Saved data entries
══════════

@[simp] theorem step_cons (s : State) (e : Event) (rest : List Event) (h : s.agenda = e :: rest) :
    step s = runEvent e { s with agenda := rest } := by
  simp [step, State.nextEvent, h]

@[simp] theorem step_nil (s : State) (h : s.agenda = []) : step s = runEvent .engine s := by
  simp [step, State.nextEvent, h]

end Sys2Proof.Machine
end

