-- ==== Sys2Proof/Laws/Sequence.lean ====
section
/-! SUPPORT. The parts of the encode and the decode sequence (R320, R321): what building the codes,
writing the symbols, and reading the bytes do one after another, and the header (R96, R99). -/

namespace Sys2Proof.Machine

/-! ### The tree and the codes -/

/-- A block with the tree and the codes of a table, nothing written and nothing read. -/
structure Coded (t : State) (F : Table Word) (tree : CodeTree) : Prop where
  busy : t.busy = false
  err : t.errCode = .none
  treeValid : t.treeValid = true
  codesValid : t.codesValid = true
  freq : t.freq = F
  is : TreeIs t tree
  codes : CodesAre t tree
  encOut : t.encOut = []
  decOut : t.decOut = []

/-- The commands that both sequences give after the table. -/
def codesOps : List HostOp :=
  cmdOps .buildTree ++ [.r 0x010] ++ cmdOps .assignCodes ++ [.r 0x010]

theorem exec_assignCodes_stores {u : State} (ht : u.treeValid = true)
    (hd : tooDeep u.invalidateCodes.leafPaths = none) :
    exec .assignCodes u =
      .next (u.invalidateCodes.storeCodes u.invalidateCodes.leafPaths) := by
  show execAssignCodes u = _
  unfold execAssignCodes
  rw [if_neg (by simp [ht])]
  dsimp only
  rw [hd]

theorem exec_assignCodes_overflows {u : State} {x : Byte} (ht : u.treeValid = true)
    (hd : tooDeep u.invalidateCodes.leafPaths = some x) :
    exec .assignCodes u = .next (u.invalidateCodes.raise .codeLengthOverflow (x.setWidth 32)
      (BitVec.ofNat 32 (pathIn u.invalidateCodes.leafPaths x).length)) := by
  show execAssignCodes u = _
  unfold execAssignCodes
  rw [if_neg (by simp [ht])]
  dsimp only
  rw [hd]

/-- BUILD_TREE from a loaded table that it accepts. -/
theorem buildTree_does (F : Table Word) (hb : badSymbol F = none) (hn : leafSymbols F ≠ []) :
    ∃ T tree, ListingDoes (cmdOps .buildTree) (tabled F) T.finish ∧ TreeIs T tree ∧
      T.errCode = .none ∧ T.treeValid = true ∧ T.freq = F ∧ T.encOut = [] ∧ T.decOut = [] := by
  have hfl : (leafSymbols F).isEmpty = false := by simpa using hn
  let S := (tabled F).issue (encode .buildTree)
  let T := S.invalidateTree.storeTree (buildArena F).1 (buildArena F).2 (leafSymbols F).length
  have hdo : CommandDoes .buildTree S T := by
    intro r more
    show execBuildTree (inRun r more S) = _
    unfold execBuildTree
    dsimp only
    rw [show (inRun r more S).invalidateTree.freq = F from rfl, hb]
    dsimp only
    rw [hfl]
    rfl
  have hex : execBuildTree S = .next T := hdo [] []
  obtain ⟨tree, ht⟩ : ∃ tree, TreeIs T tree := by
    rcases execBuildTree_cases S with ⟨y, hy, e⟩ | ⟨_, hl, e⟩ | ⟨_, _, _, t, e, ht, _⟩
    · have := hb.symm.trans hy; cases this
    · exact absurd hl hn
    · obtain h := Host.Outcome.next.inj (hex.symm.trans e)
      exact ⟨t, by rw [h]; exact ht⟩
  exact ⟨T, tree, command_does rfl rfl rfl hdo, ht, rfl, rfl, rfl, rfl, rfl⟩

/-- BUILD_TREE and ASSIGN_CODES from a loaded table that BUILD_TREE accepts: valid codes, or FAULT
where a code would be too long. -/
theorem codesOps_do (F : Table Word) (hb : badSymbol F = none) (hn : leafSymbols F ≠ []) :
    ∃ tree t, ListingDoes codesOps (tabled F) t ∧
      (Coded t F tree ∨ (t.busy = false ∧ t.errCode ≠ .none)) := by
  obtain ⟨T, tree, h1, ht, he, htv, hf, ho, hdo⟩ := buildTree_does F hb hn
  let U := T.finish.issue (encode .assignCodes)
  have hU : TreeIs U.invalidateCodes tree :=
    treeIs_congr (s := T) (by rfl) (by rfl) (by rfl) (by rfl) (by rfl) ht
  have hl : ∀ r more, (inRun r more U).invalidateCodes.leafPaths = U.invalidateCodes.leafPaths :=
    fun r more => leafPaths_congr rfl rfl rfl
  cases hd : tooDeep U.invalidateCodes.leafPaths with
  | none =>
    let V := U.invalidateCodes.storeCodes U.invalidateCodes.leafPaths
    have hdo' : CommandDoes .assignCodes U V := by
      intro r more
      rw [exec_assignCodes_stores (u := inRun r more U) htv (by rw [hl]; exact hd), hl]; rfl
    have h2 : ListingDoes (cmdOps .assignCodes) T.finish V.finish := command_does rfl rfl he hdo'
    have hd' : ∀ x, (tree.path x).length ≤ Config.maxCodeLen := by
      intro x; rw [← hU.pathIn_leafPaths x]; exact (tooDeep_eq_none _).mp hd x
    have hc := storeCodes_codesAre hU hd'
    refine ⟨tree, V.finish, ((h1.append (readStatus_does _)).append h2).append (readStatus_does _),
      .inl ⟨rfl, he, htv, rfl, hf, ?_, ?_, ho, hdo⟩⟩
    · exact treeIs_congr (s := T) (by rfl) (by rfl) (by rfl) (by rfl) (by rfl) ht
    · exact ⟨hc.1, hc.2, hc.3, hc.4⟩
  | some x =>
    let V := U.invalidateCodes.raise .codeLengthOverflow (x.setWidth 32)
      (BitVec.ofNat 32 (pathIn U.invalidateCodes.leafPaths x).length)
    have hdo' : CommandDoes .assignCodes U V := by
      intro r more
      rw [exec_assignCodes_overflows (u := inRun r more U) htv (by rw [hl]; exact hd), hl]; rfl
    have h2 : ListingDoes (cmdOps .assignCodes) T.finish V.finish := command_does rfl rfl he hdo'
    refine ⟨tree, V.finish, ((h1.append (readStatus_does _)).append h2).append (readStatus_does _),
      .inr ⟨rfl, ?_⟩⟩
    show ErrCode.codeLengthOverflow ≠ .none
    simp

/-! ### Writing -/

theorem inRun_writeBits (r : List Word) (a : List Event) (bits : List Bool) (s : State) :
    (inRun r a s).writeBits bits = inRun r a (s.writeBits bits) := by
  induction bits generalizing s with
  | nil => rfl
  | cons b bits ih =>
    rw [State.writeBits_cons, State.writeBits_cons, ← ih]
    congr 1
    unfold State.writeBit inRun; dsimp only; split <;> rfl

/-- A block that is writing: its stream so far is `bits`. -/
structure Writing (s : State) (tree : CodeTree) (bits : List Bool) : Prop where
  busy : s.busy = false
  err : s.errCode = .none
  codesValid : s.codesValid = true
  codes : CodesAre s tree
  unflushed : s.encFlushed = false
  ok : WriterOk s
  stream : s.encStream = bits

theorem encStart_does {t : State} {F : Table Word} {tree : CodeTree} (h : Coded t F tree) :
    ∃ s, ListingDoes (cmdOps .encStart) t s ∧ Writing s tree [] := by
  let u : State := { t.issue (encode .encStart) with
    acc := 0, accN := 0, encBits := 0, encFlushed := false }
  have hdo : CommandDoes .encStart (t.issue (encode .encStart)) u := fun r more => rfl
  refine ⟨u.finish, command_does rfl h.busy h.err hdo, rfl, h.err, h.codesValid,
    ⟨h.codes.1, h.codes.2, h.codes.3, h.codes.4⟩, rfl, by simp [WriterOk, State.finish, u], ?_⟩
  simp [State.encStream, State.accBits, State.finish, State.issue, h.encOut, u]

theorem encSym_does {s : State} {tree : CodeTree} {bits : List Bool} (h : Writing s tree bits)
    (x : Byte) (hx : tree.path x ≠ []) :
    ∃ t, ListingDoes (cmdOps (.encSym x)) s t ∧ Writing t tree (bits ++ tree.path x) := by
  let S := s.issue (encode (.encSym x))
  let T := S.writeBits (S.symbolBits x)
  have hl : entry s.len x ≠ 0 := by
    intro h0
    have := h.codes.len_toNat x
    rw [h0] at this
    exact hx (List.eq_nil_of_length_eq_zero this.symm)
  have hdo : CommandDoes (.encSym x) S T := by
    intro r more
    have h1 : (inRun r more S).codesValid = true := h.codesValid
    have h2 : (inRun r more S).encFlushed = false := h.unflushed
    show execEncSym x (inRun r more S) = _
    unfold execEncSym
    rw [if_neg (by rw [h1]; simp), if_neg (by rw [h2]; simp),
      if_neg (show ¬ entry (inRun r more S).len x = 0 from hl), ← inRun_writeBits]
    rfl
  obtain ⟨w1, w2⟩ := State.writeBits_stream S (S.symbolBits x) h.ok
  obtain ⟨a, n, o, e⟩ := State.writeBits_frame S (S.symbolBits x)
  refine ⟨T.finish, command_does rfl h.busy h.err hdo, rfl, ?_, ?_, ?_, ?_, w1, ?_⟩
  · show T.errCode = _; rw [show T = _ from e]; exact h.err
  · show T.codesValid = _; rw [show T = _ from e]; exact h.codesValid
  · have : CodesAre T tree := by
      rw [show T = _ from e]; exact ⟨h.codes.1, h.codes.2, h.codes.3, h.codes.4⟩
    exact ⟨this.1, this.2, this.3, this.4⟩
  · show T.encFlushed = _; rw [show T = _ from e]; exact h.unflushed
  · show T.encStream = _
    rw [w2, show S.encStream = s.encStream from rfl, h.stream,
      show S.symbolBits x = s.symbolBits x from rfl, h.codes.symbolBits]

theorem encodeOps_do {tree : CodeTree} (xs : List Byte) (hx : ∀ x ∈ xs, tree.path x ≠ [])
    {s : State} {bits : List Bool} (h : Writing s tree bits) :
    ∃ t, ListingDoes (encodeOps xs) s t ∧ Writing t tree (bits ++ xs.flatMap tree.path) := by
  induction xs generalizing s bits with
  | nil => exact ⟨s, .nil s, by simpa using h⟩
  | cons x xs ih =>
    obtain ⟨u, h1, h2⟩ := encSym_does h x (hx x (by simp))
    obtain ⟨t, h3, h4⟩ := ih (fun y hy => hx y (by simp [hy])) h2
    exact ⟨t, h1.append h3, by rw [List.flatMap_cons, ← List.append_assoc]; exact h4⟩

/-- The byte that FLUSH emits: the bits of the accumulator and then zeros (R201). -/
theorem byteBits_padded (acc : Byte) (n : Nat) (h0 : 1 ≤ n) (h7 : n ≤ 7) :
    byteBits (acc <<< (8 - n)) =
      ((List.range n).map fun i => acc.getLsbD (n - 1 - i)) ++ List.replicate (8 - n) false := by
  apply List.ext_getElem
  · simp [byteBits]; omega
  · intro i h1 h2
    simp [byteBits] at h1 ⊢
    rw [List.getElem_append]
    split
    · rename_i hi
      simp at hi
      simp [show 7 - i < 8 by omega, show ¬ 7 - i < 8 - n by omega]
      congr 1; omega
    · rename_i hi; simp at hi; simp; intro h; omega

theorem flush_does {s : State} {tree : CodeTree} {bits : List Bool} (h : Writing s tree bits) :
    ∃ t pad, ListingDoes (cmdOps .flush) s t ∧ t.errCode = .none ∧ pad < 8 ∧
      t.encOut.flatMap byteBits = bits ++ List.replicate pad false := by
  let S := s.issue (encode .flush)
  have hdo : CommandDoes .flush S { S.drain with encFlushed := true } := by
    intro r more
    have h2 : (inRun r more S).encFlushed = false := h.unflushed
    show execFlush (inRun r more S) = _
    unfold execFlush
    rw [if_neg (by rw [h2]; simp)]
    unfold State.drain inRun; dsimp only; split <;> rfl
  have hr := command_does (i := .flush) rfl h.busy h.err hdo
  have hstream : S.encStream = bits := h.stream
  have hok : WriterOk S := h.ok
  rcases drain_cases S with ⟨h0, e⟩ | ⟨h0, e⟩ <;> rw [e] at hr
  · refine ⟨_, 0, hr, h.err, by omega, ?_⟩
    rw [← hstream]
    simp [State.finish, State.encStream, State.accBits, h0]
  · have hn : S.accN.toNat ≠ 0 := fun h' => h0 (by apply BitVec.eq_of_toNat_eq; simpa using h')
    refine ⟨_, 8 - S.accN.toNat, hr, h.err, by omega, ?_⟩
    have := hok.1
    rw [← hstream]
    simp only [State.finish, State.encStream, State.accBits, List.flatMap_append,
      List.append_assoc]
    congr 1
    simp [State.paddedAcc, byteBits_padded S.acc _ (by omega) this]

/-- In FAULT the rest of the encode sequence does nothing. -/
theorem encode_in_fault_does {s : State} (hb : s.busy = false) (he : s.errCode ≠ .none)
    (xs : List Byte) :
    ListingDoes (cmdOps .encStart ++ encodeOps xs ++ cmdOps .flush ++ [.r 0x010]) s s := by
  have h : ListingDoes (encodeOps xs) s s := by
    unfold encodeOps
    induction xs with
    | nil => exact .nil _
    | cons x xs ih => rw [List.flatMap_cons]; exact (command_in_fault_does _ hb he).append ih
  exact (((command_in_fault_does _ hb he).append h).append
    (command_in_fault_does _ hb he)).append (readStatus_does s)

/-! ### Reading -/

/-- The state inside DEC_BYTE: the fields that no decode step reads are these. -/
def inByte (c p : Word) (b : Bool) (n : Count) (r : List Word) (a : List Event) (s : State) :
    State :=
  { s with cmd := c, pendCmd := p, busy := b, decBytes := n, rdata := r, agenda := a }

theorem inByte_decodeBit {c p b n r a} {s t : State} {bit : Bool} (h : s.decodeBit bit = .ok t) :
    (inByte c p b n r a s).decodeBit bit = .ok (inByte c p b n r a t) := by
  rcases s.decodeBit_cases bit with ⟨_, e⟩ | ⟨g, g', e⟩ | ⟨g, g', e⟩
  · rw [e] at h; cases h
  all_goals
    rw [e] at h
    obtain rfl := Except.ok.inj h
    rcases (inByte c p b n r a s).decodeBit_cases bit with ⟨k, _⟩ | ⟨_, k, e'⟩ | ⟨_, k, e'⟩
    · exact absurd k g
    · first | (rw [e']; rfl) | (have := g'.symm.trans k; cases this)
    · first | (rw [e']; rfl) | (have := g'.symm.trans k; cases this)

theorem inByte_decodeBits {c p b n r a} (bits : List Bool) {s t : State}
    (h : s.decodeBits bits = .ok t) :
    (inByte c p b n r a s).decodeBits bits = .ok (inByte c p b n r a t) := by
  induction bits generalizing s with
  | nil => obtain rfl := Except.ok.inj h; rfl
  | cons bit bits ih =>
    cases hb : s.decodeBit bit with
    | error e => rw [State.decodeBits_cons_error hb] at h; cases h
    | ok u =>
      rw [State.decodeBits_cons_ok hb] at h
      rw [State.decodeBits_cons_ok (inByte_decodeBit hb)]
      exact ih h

══════════

Your task for the entries above: copy exactly the span starting with the line with "have := hok.1" and going on through the line with "ListingDoes (cmdOps .encStart ++", both lines included, and nothing else.

### Written answer
    have := hok.1
    rw [← hstream]
    simp only [State.finish, State.encStream, State.accBits, List.flatMap_append,
      List.append_assoc]
    congr 1
    simp [State.paddedAcc, byteBits_padded S.acc _ (by omega) this]

/-- In FAULT the rest of the encode sequence does nothing. -/
theorem encode_in_fault_does {s : State} (hb : s.busy = false) (he : s.errCode ≠ .none)
    (xs : List Byte) :
    ListingDoes (cmdOps .encStart ++ encodeOps xs ++ cmdOps .flush ++ [.r 0x010]) s s := by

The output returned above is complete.